In this future system, the internet of things gathers knowledge about all local food sources on the island, which is updated daily and accessible to the people. This food is gathered, not physically like in the old mass retailers, but in online data. This internet of things could be done either in a one-step system, or in two. This second option is a way of working that has kept similarities with the standardized way things were done in 2015. The first part gathers information on crop growths and locations for a retailer, a gathering point, which transports this food in one location. The other step would be a database from the retailer, that sends out information on the current stock of this shop. The inhabitants of Texel would travel to this shop for their (bi-)weekly groceries run.
A one-step database combines these two steps, gathering information from availability and locations directly from the producers, and then informs the customers of this directly. Since in both cases this whole island remains a micro-system, it involves a lot of travel to gather relatively small quantities of goods from a larger quantity of producers. This requires a lot of travel. At this moment, the autonomous travel system comes into play. Vehicles large enough to transport humans are heavy, and the combined weight of human and vehicle costs a lot of energy to transport. By using autonomous vehicles, such as drones, or something similar, that only have to transport relatively small quantities of product, a much lighter vehicle can be made. These smaller transports are then capable of running on renewable energy sources. These vehicles can transport all local products to a single retailer, to assure a constant supply and renewal of goods. In the second case, the one step system without retailers, these drones could directly transport all goods from the producer to the consumer, once this consumer has composed a shopping list.
In 4.2.2 we already mentioned one of the problems that came up during the analysis of food as a lifestyle aspect. In the 21st century, humans have become very used to eating a varied and international diet, and Texel is not capable of reproducing all these goods, for example pasta, locally. In this case there are 3D printers that could solve this lack. These printers are capable of producing this food using base materials. In 50 years, every household could have one of these, to print foods as needed. Or, this single retailer could have several 3D printers, and makes sure to have a stock of these products for when people want to buy them.
4.2.4. Rules and regulations
When the Internet of things was explained in this chapter, we mentioned a possible point system, which would provide points, with corresponding bonuses to people as they bought local and sustainable products. This system could be worked into the data, and could distribute discounts to people based on these merits. These discounts would help bring down the price of local products to stimulate the profit local target group. The system works with tags on the produced food that entail the production post of origin. The more this point is closer to the eventual consuming point the more points you get.

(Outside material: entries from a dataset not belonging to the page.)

-- ==== Sys2Proof/Machine/Sequences.lean ====
section
/-!
DEFINITION. Sequence commands (R194 to R197, R205, R209 to R216, R239, R241, R255, R256) and the ends of spills and pulls (R225,
R226).
-/
namespace Sys2Proof.Machine

/-! ### Naming and checking -/

/-- A sequence error (Table 7-10, Table 8-8; class 2 of R292). -/
def sqErr (code : Nat) : Cond := ⟨stINVALID, invalidDetail code 2⟩

/-- The slot that a sequence ID names for a context, or why not (R194, R196): a stale generation, no such sequence, another context's. -/
def nameSeq (s : State) (ctx id : Nat) : Except Cond Nat :=
  let k := id % 65536
  let x := s.seq k
  if 2048 ≤ k then .error (sqErr 5)
  else if x.gen.toNat != id / 65536 then .error ⟨stSTALE, BitVec.ofNat 64 id⟩
  else if x.st = .free then .error (sqErr 5)
  else if x.ctx != ctx then .error (sqErr 3)
  else .ok k

/-- Sequence ID of a slot. -/
def seqId (s : State) (k : Nat) : Nat := (s.seq k).gen.toNat * 65536 + k

/-- TEMPERATURE and TOP_P are permitted values (R245). -/
def samplingOk (temp topP : Nat) : Bool :=
  (temp == 0 || (decide (0x00800000 ≤ temp) && decide (temp < 0x7F800000))) &&
  decide (0x00800000 ≤ topP) && decide (topP ≤ 0x3F800000)

/-- A buffer in SM or HM is acceptable (SQ_SPACE): its SM range lies in mapped extents of the aperture region. -/
def spaceOk (s : State) (n space addr len : Nat) : Bool :=
  space == 3 || (space == 2 && decide (addr + len ≤ 2 ^ 39) && (unmappedExtent s n addr len).isNone)

/-- The first code whose condition holds, lowest first. -/
def firstErr (l : List (Nat × Bool)) : Option Cond := (l.find? (·.2)).map (fun p => sqErr p.1)

/-- Sequences open in a Sector. -/
def openSeqs (s : State) (n : Nat) : Nat := (s.seqs.filter (fun p => p.2.st != .free && p.2.sector == n)).length

/-- Class c's program is not valid, or the scheduler is not enabled (SQ_NOT_ENABLED). -/
def notEnabled (s : State) (n : Nat) (draft : Bool) : Bool :=
  !bit (stepReg s n (if draft then 1 else 0)) 63 || !(s.seqSec n).enabled

/-- Sampling fields of a command. -/
def samplingOf (c : Cmd) (t p k : Nat) : Sampling := { temp := BitVec.ofNat 32 (c.f t 4), topP := BitVec.ofNat 32 (c.f p 4), topK := c.f k 2 }

/-- A command of a sequence ring that has not started, in a Sector that runs (R460). -/
def seqWaits (s : State) (q : Nat) (idx : BitVec 32) (op : Nat) : Option Cmd :=
  match (s.ring q).find idx none with
  | none => none
  | some c => if (s.ring q).kind = 1 && c.opcode = op && workRuns s (s.ring q).sector then some c else none

/-- Take a command off its sequence's queue. -/
def unqueue (s : State) (k q : Nat) (idx : BitVec 32) : State :=
  let x := s.seq k
  s.setSeq k { x with queue := x.queue.filter (fun p => !(p == (q, idx))) }

/-- The first uncompleted command of its sequence: the head of the queue; one that came before its sequence was open is accepted
now (R210). -/
def seqTurn (s : State) (k q : Nat) (idx : BitVec 32) : Bool :=
  match (s.seq k).queue with
  | [] => true
  | p :: _ => p == (q, idx)

/-- Start a queued command of a sequence when its turn has come (R210, R216, R239): naming errors first, then the sequence errors, then
a FAILED sequence's status. -/
def seqStart (s : State) (q : Nat) (idx : BitVec 32) (op : Nat) (check : Cmd → Nat → Option Cond) (go : State → Cmd → Nat → State) : State :=
  match seqWaits s q idx op with
  | none => s
  | some c =>
    if c.st != .queued then s
    else
      match nameSeq s (s.ring q).ctx (c.f 16 4) with
      | .error w => refuseCmd s q c w
      | .ok k =>
        let x := s.seq k
        if !seqTurn s k q idx || x.run.isSome || x.reservedBy.isSome || !(x.st == .idle || x.st == .failed) then s
        else
          match check c k with
          | some w => refuseCmd (unqueue s k q idx) q c w
          | none =>
            if x.st = .failed then completeCmd (unqueue s k q idx) q c x.failStatus 0
            else go s c k

/-- The command runs on its sequence. -/
def runSeq (s : State) (k q : Nat) (c : Cmd) : State :=
  let s1 := unqueue s k q c.idx
  let s2 := s1.setRing q ((s1.ring q).put { c with st := .started })
  s2.setSeq k { s2.seq k with run := some { ring := q, idx := c.idx, opcode := c.opcode, raw := c.raw }, xl := 0 }

/-! ### OPEN and FORK -/

/-- OPEN (R194, R195, Table 7-5) in the slot that the X1 chooses; nothing happens where that slot is not free. -/
def execOpen (ring : Fin 4096) (idx : BitVec 32) (slot : Fin 2048) (s : State) : Ans :=
  .next (match seqWaits s ring idx 0x40 with
    | none => s
    | some c =>
      let q := ring.val
      let n := (s.ring q).sector
      let b := kvB s n
      match firstErr [(2, decide ((s.sector n).qSeq ≤ openSeqs s n)),
          (4, !(decide (1 ≤ c.f 16 4) && decide (c.f 16 4 ≤ 8192 * b) && decide (c.f 16 4 ≤ kvFrames s n * b))),
          (5, !(decide (c.f 20 1 ≤ 1) && samplingOk (c.f 32 4) (c.f 36 4)))] with
      | some w => refuseCmd s q c w
      | none =>
        let k := slot.val
        if (s.seq k).st != .free then s
        else
          let x : Seq := { st := .idle, gen := (s.seq k).gen, sector := n, ctx := (s.ring q).ctx, draft := c.f 20 1 == 1,
                           maxTokens := c.f 16 4, seed := BitVec.ofNat 64 (c.f 24 8), samp := samplingOf c 32 36 22,
                           stops := [c.f 40 4, c.f 44 4, c.f 48 4, c.f 52 4] }
          let s1 := s.setSeq k x
          completeCmd s1 q c stDONE (BitVec.ofNat 64 (seqId s1 k)))

/-- The FORK itself, its parent's blocks resident (R205): the child names the parent's blocks of positions below L − 1. -/
def doFork (s : State) (q : Nat) (c : Cmd) (k slot : Nat) : State :=
  let x := s.seq k
  let n := x.sector
  let l := c.f 20 4
  if (s.seq slot).st != .free then s
  else
    let tok := if l = x.t then x.pendingTok else c.f 24 4
    let shared := x.table.filter (fun p => decide (p.1 < (l - 1 + kvB s n - 1) / kvB s n))
    let y : Seq := { st := .idle, gen := (s.seq slot).gen, sector := n, ctx := x.ctx, draft := x.draft, c := l - 1, t := l,
                     maxTokens := c.f 28 4, pendingTok := tok, seed := BitVec.ofNat 64 (c.f 32 8), samp := samplingOf c 40 44 48,
                     stops := x.stops, table := shared, text := tput 0 [] (l - 1) tok }
    let s1 := (unqueue s k q c.idx).setSeq slot y
    let s2 := s1.setSeq k { s1.seq k with st := if x.st = .ready then .idle else x.st }
    let s3 := shared.foldl (fun s p => match p.2 with | some d => addRef s n d | none => s) s2
    completeCmd s3 q c stDONE (BitVec.ofNat 64 (seqId s3 slot))

/-- FORK (R205, R210, R226, Table 7-8): its parent's spilled blocks come back first. -/
def execFork (ring : Fin 4096) (idx : BitVec 32) (slot : Fin 2048) (s : State) : Ans :=
  .next (
    let q := ring.val
    let n := (s.ring q).sector
    let b := kvB s n
    match seqWaits s q idx 0x43 with
    | none => s
    | some c =>
      if c.st = .started then
        match nameSeq s (s.ring q).ctx (c.f 16 4) with
        | .error _ => s
        | .ok k => if (s.seq k).st != .ready then s else if needsPull s k then startPull s k else doFork s q c k slot
      else seqStart s q idx 0x43 (fun c k =>
        let t := (s.seq k).t
        let l := c.f 20 4
        firstErr [(2, decide ((s.sector n).qSeq ≤ openSeqs s n)),
          (4, !(decide (1 ≤ l) && decide (l ≤ t) && decide (l ≤ c.f 28 4) && decide (c.f 28 4 ≤ 8192 * b) &&
                decide (c.f 28 4 ≤ kvFrames s n * b))),
          (5, !(samplingOk (c.f 40 4) (c.f 44 4) && (l != t || c.f 24 4 == 0)))])
        (fun s c k =>
          if needsPull s k then
            let s1 := s.setRing q ((s.ring q).put { c with st := .started })
            startPull (s1.setSeq k { s1.seq k with queue := (q, idx) :: (s1.seq k).queue.filter (fun p => !(p == (q, idx))) }) k
          else doFork s q c k slot))

/-! ### APPEND -/

/-- The token array is read: T grows; prefill work remains, or the command is done (R211). -/
def takeTokens (s : State) (k : Nat) (host : HostView) : State :=
  let x := s.seq k
  match x.run with
  | none => s
  | some u =>
    let f := fieldAt u.raw
    let n := x.sector
    let o : Obj := { space := f 32 1, base := f 24 8, pasid := (s.ctx x.ctx).pasid }
    let bad := extentErr s n o 24 (4 * f 20 4)
    match (match bad with | some w => (.error w, s) | none => objRead s n x.ctx o (4 * f 20 4) host : Except Cond (List Byte) × State) with
    | (.error w, s1) => endRun s1 k w.status (some w.detail) 4 .idle
    | (.ok bs, s1) =>
      let toks := (List.range (f 20 4)).map (fun i => (x.t + i, fieldAt bs (4 * i) 4))
      let y := s1.seq k
      let sec := s1.seqSec n
      let t := x.t + f 20 4
      let s2 := s1.setSeq k { y with t := t, pendingTok := (toks.getLast?.map (·.2)).getD 0,
                                     text := y.text ++ toks.filter (fun p => p.2 != 0), run := some { u with started := sec.appends }, xl := 0 }
      let s3 := s2.setSeqSec n { sec with appends := sec.appends + 1 }
      if x.c + 1 = t then endRun s3 k stDONE (some (BitVec.ofNat 64 (f 20 4))) 0 .idle else startPull s3 k

/-- Ask for the translation of host memory that a sequence's command reads (R307); true where nothing is waited for. -/
def askSeq (s : State) (k : Nat) (ranges : List (Nat × Nat)) : Bool × State :=
  let x := s.seq k
  match x.run with
  | none => (true, s)
  | some u =>
    let w : XWait := { who := .seq k, sector := x.sector, ctx := x.ctx, slot := (s.ctx x.ctx).slot, pasid := (s.ctx x.ctx).pasid,
                       write := false, source := 64, stream := 0, ring := u.ring, idx := u.idx, units := [] }
    let a := xlAsk s w (unitsOf ranges)
    (a.1, a.2.setSeq k { a.2.seq k with xl := if a.1 then 2 else 1 })

/-- APPEND (R211, Table 7-6): it starts; where its tokens lie in host memory, they are read once their translation is had. -/
def execAppend (ring : Fin 4096) (idx : BitVec 32) (host : HostView) (s : State) : Ans :=
  .next (
    let q := ring.val
    let n := (s.ring q).sector
    match seqWaits s q idx 0x41 with
    | none => s
    | some c =>
      if c.st = .started then
        match nameSeq s (s.ring q).ctx (c.f 16 4) with
        | .error _ => s
        | .ok k =>
          let x := s.seq k
          if x.xl = 2 && x.st = .idle && (match x.run with | some u => u.ring == q && u.idx == idx | none => false) then takeTokens s k host
          else s
      else seqStart s q idx 0x41 (fun c k =>
        let x := s.seq k
        firstErr [(4, !(decide (1 ≤ c.f 20 4) && decide (c.f 20 4 ≤ 65536) && decide (x.t + c.f 20 4 ≤ x.maxTokens))),
          (5, c.f 24 8 % 4 != 0), (6, notEnabled s n x.draft), (7, !spaceOk s n (c.f 32 1) (c.f 24 8) (4 * c.f 20 4))])
        (fun s c k =>
          let s1 := runSeq s k q c
          if c.f 32 1 = 2 then takeTokens s1 k host
          else
            let a := askSeq s1 k [(c.f 24 8, 4 * c.f 20 4)]
            if a.1 then takeTokens a.2 k host else a.2))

Another option would be to use negative stimulation instead of positive. By adding travel costs, or sustainability compensation to goods imported from other areas, these goods become more expensive and less attractive. These regulations can be organized from different stakeholder groups, depending on the pathway taken. Either way, it will make sure that local good will always be the profitable option, both economically and sustainably, removing the barrier that stopped profit locals and leisure tourists from buying sustainable foods.